Dataset entries:
-- ==== Sys2Proof/Laws/Run.lean ====
section
/-! SUPPORT. Runs of several cycles, one cycle at a time. -/

namespace Sys2Proof.Machine

@[simp] theorem core_run_zero (s : State) : Host.Core.run Sys2Proof.core 0 s = .next s := rfl

/-- A run is a step and then a run from where it leads; a stop ends it. -/
theorem core_run_succ (n : Nat) (s : State) :
    Host.Core.run Sys2Proof.core (n + 1) s =
      match step s with
      | .next t => Host.Core.run Sys2Proof.core n t
      | .fault f => .fault f
      | .refused r => .refused r := by
  simp only [Host.Core.run]
  rw [show Sys2Proof.core.step s = step s from rfl]
  cases step s <;> rfl

theorem core_run_succ_of_next {n : Nat} {s t : State} (h : step s = .next t) :
    Host.Core.run Sys2Proof.core (n + 1) s = Host.Core.run Sys2Proof.core n t := by
  simp [core_run_succ, h]

end Sys2Proof.Machine
end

Task to complete: Please count the lines in the records that hold the string "from", and give the number alone.

Task solution: 2